# Problem
In the material below, find the line that contains "collective as a" and the line that contains "(∀ c cx, p.coll", then write out exactly those two lines and everything between them.

# Given data
-.-.-

/-- A buffered packet is lost (R377, R488): a contribution is awaited again (R378), a landed packet that was acknowledged counts as a
retained one, and everything else is recovered by its type. -/
def Ilpiac.packetLost (m : Ilpiac) (id : Nat) : Ilpiac :=
  match m.bufPkt id with
  | none => m
  | some b =>
    match m.coll.retained.find? (fun r => r.buf == id) with
    | some r => m.retainedLost r.id
    | none =>
      match m.coll.ctxs.find? (fun x => x.contribs.any (fun c => c.buf == id)) with
      | some x =>
        let leaf := ((x.contribs.find? (fun c => c.buf == id)).map (·.leaf)).getD 0
        let m := m.updCtx x.id (fun x => { x with contribs := x.contribs.filter (fun c => c.buf != id), seen := x.seen.filter (· != leaf),
                                                  todo := x.todo.filter (· != leaf) })
        m.dropPacket id
      | none =>
        let m := m.dropPacket id
        if b.pkt.ty = 0x60 ∨ b.pkt.ty = 0x62 ∨ b.pkt.ty = 0x63 then m.memoryFault b.pkt.coll else m

/-- SRAM_UE_DETECTED (R488). -/
def Ilpiac.sramUe (m : Ilpiac) (a : SramArea) : Ilpiac :=
  let m := match a with
    | .packet id => m.packetLost id
    | .retained id => m.retainedLost id
    | .trunkRetained id => m.trunkCopyLost id
    | .slot x => (m.restart x).pumpAll x
    | .context x => m.memoryFault x.coll
  m.raise srcSramUe fnSwitch 0

/-! ### FAULT_LOG_READ (R493) -/

/-- The 32 bytes of a log entry. -/
def LogEntry.bytes (e : LogEntry) : List Byte :=
  leBytes 8 e.time ++ leBytes 1 e.src ++ leBytes 1 (b2n e.wire + 2 * e.action) ++ leBytes 2 e.unit ++ leBytes 4 e.detail ++ leBytes 4 e.serial ++
    List.replicate 12 0

/-- Entries from a serial number on, at most `n` numbers, that the log still holds. -/
def ModuleRecord.entries (r : ModuleRecord) (first n : Nat) : List LogEntry :=
  r.log.filter (fun e => decide ((e.serial + 2 ^ 32 - first) % 2 ^ 32 < n))

/-- FAULT_LOG_READ. -/
def Ilpiac.faultLogRead (m : Ilpiac) (d : AccDesc) : Ilpiac :=
  let first := d.f 1 0 32
  let n := d.f 1 32 16
  let a := d.f 2 0 64
  let fields := d.w0ok && d.zero [(1, 48, 16), (3, 0, 64), (4, 0, 64), (5, 0, 64), (6, 0, 64), (7, 0, 64)] && decide (1 ≤ n) && decide (n ≤ 4096) &&
    a % 64 == 0
  let m := if fields then m.noteRefusals [(a, 32 * n, true)] else m
  if !fields ∨ !m.addrOk a (32 * n) true then m.done d stBadDescriptor
  else
    let l := m.record.entries first n
    let r := m.boardStore a (l.flatMap LogEntry.bytes)
    r.2.done d (if l.isEmpty ∨ r.1 then stOk else stMemoryFault) { count := l.length }

/-! ### TWIN rows (R502 to R504) -/

/-- TWIN_DIGEST_SEND: at most 64 digests leave on the twin port. -/
def Ilpiac.twinSend (m : Ilpiac) : Ilpiac :=
  let p := m.g F.TWIN_CTRL_PORT
  let l := m.twin.unsent.take 64
  if !m.twinOn ∨ !m.portUp p ∨ l.isEmpty then m
  else
    let m : Ilpiac := { m with twin := { m.twin with unsent := m.twin.unsent.drop 64 } }
    m.emit p (Packet.make 0x70 0 (m.bed * 256 + p) false m.bed true [] (l.flatMap TwinRec.bytes)) .control

/-- TWIN_DIGEST_RECEIVED. -/
def Ilpiac.twinRx (m : Ilpiac) (p : Packet) : Ilpiac := m.over (twinRecs p.body) (fun m r => m.twinPartner r)
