-- ==== Sys2Proof/Machine/ExecRegs.lean ====
section
/-! DEFINITION. Accesses to registers (spec 00: R14 to R20, R549), the placement commit (01: R29) and the sideband registers (16: R511, R512). -/

namespace Sys2Proof.Machine

/-- REGISTER_WRITE (R19): a whole register is written. -/
def execRegisterWrite (sp : RegSpace) (off : Nat) (v : Word) (s : State) : Host.Outcome State Fault Refusal :=
  ran s (match sp with
    | .window => s.m.access (.write off v)
    | .sideband => s.m.sbWrite off v.toNat)

/-- LOWER_HALF_WRITE (R16). -/
def execLowerHalfWrite (off : Nat) (v : BitVec 32) (s : State) : Host.Outcome State Fault Refusal := ran s (s.m.access (.half off false v))

/-- UPPER_HALF_WRITE (R16). -/
def execUpperHalfWrite (off : Nat) (v : BitVec 32) (s : State) : Host.Outcome State Fault Refusal := ran s (s.m.access (.half off true v))

/-- LOWER_HALF_READ (R549). -/
def execLowerHalfRead (off : Nat) (s : State) : Host.Outcome State Fault Refusal := ran s (s.m.access (.read off 4))

/-- RC_READ (R18): a 64-bit read, or a 32-bit read of the upper half (R549). -/
def execRcRead (off : Nat) (upper : Bool) (s : State) : Host.Outcome State Fault Refusal :=
  ran s (s.m.access (if upper then .read (off + 4) 4 else .read off 8))

/-- MISALIGNED_ACCESS (R15). -/
def execMisalignedAccess (off : Nat) (write : Bool) (s : State) : Host.Outcome State Fault Refusal := ran s (s.m.access (.misaligned off write))

/-- PLACEMENT_COMMIT (R29): SB_COMMIT.COMMIT is written 1. -/
def execPlacementCommit (s : State) : Host.Outcome State Fault Refusal := ran s (s.m.sbWrite 0x30 1)

/-- SB_WARM_REQUEST (R512): SB_REQUEST is written with WARM set. -/
def execSbWarmRequest (v : Word) (s : State) : Host.Outcome State Fault Refusal := ran s (if bitOf v.toNat 0 then s.m.sbWrite 0x10 v.toNat else s.m)

/-- DORMANT_REQUEST (R497): SB_REQUEST is written with DORMANT set. -/
def execDormantRequest (v : Word) (s : State) : Host.Outcome State Fault Refusal := ran s (if bitOf v.toNat 1 then s.m.sbWrite 0x10 v.toNat else s.m)

/-- WAKE_REQUEST (R497): SB_REQUEST is written with WAKE set. -/
def execWakeRequest (v : Word) (s : State) : Host.Outcome State Fault Refusal := ran s (if bitOf v.toNat 2 then s.m.sbWrite 0x10 v.toNat else s.m)

/-- SB_EVENTS_CLEAR (R511): SB_EVENTS is written. -/
def execSbEventsClear (v : Word) (s : State) : Host.Outcome State Fault Refusal := ran s (s.m.sbWrite 0x18 v.toNat)

/-- I3C_DYNAMIC_ADDRESS (R510). -/
def execI3cDynamicAddress (a : Nat) (s : State) : Host.Outcome State Fault Refusal := ran s (s.m.dynamicAddress a)

end Sys2Proof.Machine
end

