/-- Admission and deadlines (R75, R137 to R142, R155): the context at the head of a queue that finds its resources leaves the queue, is held with what it reserves, and counts as
admitted, from where its credits leave and its work begins; without them it stays; a collective whose contexts still wait, or wait for a furrow, at its timeout, or that
lacks a contribution at its deadline, fails with ST_TIMEOUT and its waiting contexts go. -/
def Obligations.Admission : Prop := ∀ (s : State),
  (∀ (pool : Option Nat) q r l c, s.m.coll.queues.find? (fun q => q.pool == pool) = some q → q.runs = r :: l → s.m.collOf r.coll = some c →
    let x : CtxId := ⟨r.coll, r.part, r.lo⟩
    (s.m.admissible pool c x = false → exec (.contextAdmit pool) s = .next { s with m := s.m.settle }) ∧
    (s.m.admissible pool c x = true → r.lo < r.hi →
      ∃ m' : Ilpiac, ∃ c', exec (.contextAdmit pool) s = .next { s with m := ((m'.sendCredits x).pumpAll x).settle } ∧
        m'.coll.ctxs = s.m.coll.ctxs ++ [s.m.newCtx pool c x] ∧ m'.waitingCtxs + 1 = s.m.waitingCtxs ∧
        m'.collOf r.coll = some c' ∧ c'.admitted = c.admitted + 1 ∧ m'.coll.comms.map (·.id) = s.m.coll.comms.map (·.id))) ∧
  (∀ k c, s.m.collOf k = some c → c.final = none → c.started = false →
    (s.m.anyWaits k = true →
      ∃ m' : Ilpiac, ∃ c', exec (.admissionTimeout k) s = .next { s with m := m'.settle } ∧ m'.anyWaits k = false ∧ m'.collOf k = some c' ∧
        c'.status = some (max stTimeout (c.status.getD 0)) ∧ bitOf c'.info infoAdmission = true) ∧
    ((∃ x ∈ s.m.coll.ctxs, x.id.coll = k ∧ ∃ f, x.home = some f ∧ s.m.furrowState f = furrowRetired) →
      ∃ m' : Ilpiac, ∃ c', exec (.furrowWaitTimeout k) s = .next { s with m := m'.settle } ∧ m'.anyWaits k = false ∧ m'.collOf k = some c' ∧
        c'.status = some (max stTimeout (c.status.getD 0)) ∧ c'.fault = c.fault) ∧
    (∀ cm addr, s.m.comm k.comm = some cm → c.admitted ≠ 0 → addr ∈ s.m.locals cm → s.m.owes cm c addr = true →
      ∃ m' : Ilpiac, ∃ c', exec (.contribDeadline k addr) s = .next { s with m := m'.settle } ∧ m'.anyWaits k = false ∧ m'.collOf k = some c' ∧
        c'.status = some (max stTimeout (c.status.getD 0)) ∧ c'.fault = lowerFault c.fault (some (addr, stTimeout))))

/-- Contributions and acknowledgements (R53, R72 to R75, R80, R319, R551): an accepted contribution enters its context once and is timed; one for a closed collective counts as a duplicate, one for no
collective as a stray; a copy that its last destination acknowledges is freed; a copy that is not acknowledged in time is sent again and counted while the limit lasts; a
member that misses results after the commit point leaves the delivery.
Where the spec leaves it open this follows the model's readings of log entry 29. -/
def Obligations.Contributions : Prop := ∀ (s : State) (port : Fin 256) (p : Packet),
  (s.m.Admits port p → p.ty = 0x08 → ∀ cm, s.m.comm p.comm = some cm →
    let addr := s.m.bed * 256 + port.val
    let x := (contribCtx p).1
    (p.coll ∈ s.m.coll.past →
      ∃ m' : Ilpiac, ∃ c, exec (.contribReceived port p) s = .next { s with m := m'.settle } ∧ m'.comm p.comm = some c ∧
        c.cnt.duplicates = (cm.cnt.duplicates + 1) % 2 ^ 64 ∧ m'.coll.colls = s.m.coll.colls ∧ m'.coll.ctxs = s.m.coll.ctxs) ∧
    (p.coll ∉ s.m.coll.past → s.m.collOf p.coll = none →
      ∃ m' : Ilpiac, ∃ c, exec (.contribReceived port p) s = .next { s with m := m'.settle } ∧ m'.comm p.comm = some c ∧
        c.cnt.stray = (cm.cnt.stray + 1) % 2 ^ 64 ∧ m'.coll.colls = s.m.coll.colls ∧ m'.coll.ctxs = s.m.coll.ctxs) ∧
    (∀ c cx, p.coll ∉ s.m.coll.past → s.m.collOf p.coll = some c → s.m.ctxOf x = some cx → s.m.treeCtx c x = true → c.failing = false →
      c.final = none → (∃ r ∈ s.m.runsOf cm c, r.part = x.part ∧ r.lo ≤ x.index ∧ x.index < r.hi) → addr ∈ s.m.contributors cm c x →
      let leaf := s.m.leafOf cm x addr (contribCtx p).2
      leaf ∈ (s.m.leaves c x).2 → leaf ∉ cx.seen → p.body.length = s.m.contribLen c x leaf p.fmt →
      ∃ m' : Ilpiac, ∃ c' cx', exec (.contribReceived port p) s = .next { s with m := (m'.pumpAll x).settle } ∧ m'.ctxOf x = some cx' ∧
        cx'.seen = cx.seen ++ [leaf] ∧ cx'.todo = cx.todo ++ [leaf] ∧ cx'.contribs.map (·.leaf) = cx.contribs.map (·.leaf) ++ [leaf] ∧
        m'.collOf p.coll = some c' ∧ c'.lastAt = s.m.time.ns ∧ c'.lastMember = addr ∧ c'.firstAt = c.firstAt.or (some s.m.time.ns))) ∧
  (s.m.Admits port p → p.ty = 0x09 → ∀ r ∈ s.m.coll.retained, r.coll = p.coll → r.part = p.part →
    p.part = 15 ∨ (p.part ≠ 2 ∧ p.pos ≤ r.index ∧ r.index < p.pos + p.count) →
    (∀ x ∈ r.dests, x.addr = s.m.bed * 256 + port.val ∨ x.acked = true) →
    ∃ m' : Ilpiac, exec (.ackReceived port p) s = .next { s with m := m'.settle } ∧ r ∉ m'.coll.retained ∧
      (∀ q ∈ s.m.coll.retained, q.coll ≠ p.coll → (∃ x ∈ q.dests, x.acked = false) → q ∈ m'.coll.retained)) ∧
  (∀ id addr r dst, s.m.coll.retained.find? (fun r => r.id == id) = some r → r.dests.find? (fun x => x.addr == addr && !x.acked) = some dst →
    (dst.sends ≤ s.m.replayLimit (some r.coll) →
      ∃ m' : Ilpiac, exec (.retentionTimeout id addr) s = .next { s with m := m'.settle } ∧
        m'.coll.retained = mapIf (fun x => x.id == id)
          (fun x => { x with dests := mapIf (fun y => y.addr == addr) (fun y => { y with sends := y.sends + 1 }) x.dests }) s.m.coll.retained ∧
        (∀ cm, s.m.comm r.coll.comm = some cm → ∃ c, m'.comm r.coll.comm = some c ∧ c.cnt.replays = (cm.cnt.replays + 1) % 2 ^ 64) ∧
        (∀ c, s.m.collOf r.coll = some c → ∃ c', m'.collOf r.coll = some c' ∧ bitOf c'.info infoReplayed = true)) ∧
    (∀ c, s.m.replayLimit (some r.coll) < dst.sends → s.m.collOf r.coll = some c → c.final.isSome = true → addr ∈ c.delivery →
      ∃ m' : Ilpiac, ∃ c', exec (.retentionTimeout id addr) s = .next { s with m := m'.settle } ∧ m'.collOf r.coll = some c' ∧ addr ∉ c'.delivery ∧
        c'.lost = c.lost.or (some (addr, stTimeout)) ∧ c'.final = c.final)) ∧
  (∀ k addr c cm st, s.m.collOf k = some c → s.m.comm k.comm = some cm → c.final = some st → st < 0x40 → addr ∈ c.delivery →
    s.m.resultsHere cm c addr = false →
    ∃ m' : Ilpiac, ∃ c', exec (.resultMissingTimeout k addr) s = .next { s with m := m'.settle } ∧ m'.collOf k = some c' ∧ addr ∉ c'.delivery ∧
      c'.lost = c.lost.or (some (addr, stTimeout)))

-.-.-

# Result of the task
collective as a stray; a copy that its last destination acknowledges is freed; a copy that is not acknowledged in time is sent again and counted while the limit lasts; a
member that misses results after the commit point leaves the delivery.
Where the spec leaves it open this follows the model's readings of log entry 29. -/
def Obligations.Contributions : Prop := ∀ (s : State) (port : Fin 256) (p : Packet),
  (s.m.Admits port p → p.ty = 0x08 → ∀ cm, s.m.comm p.comm = some cm →
    let addr := s.m.bed * 256 + port.val
    let x := (contribCtx p).1
    (p.coll ∈ s.m.coll.past →
      ∃ m' : Ilpiac, ∃ c, exec (.contribReceived port p) s = .next { s with m := m'.settle } ∧ m'.comm p.comm = some c ∧
        c.cnt.duplicates = (cm.cnt.duplicates + 1) % 2 ^ 64 ∧ m'.coll.colls = s.m.coll.colls ∧ m'.coll.ctxs = s.m.coll.ctxs) ∧
    (p.coll ∉ s.m.coll.past → s.m.collOf p.coll = none →
      ∃ m' : Ilpiac, ∃ c, exec (.contribReceived port p) s = .next { s with m := m'.settle } ∧ m'.comm p.comm = some c ∧
        c.cnt.stray = (cm.cnt.stray + 1) % 2 ^ 64 ∧ m'.coll.colls = s.m.coll.colls ∧ m'.coll.ctxs = s.m.coll.ctxs) ∧
    (∀ c cx, p.coll ∉ s.m.coll.past → s.m.collOf p.coll = some c → s.m.ctxOf x = some cx → s.m.treeCtx c x = true → c.failing = false →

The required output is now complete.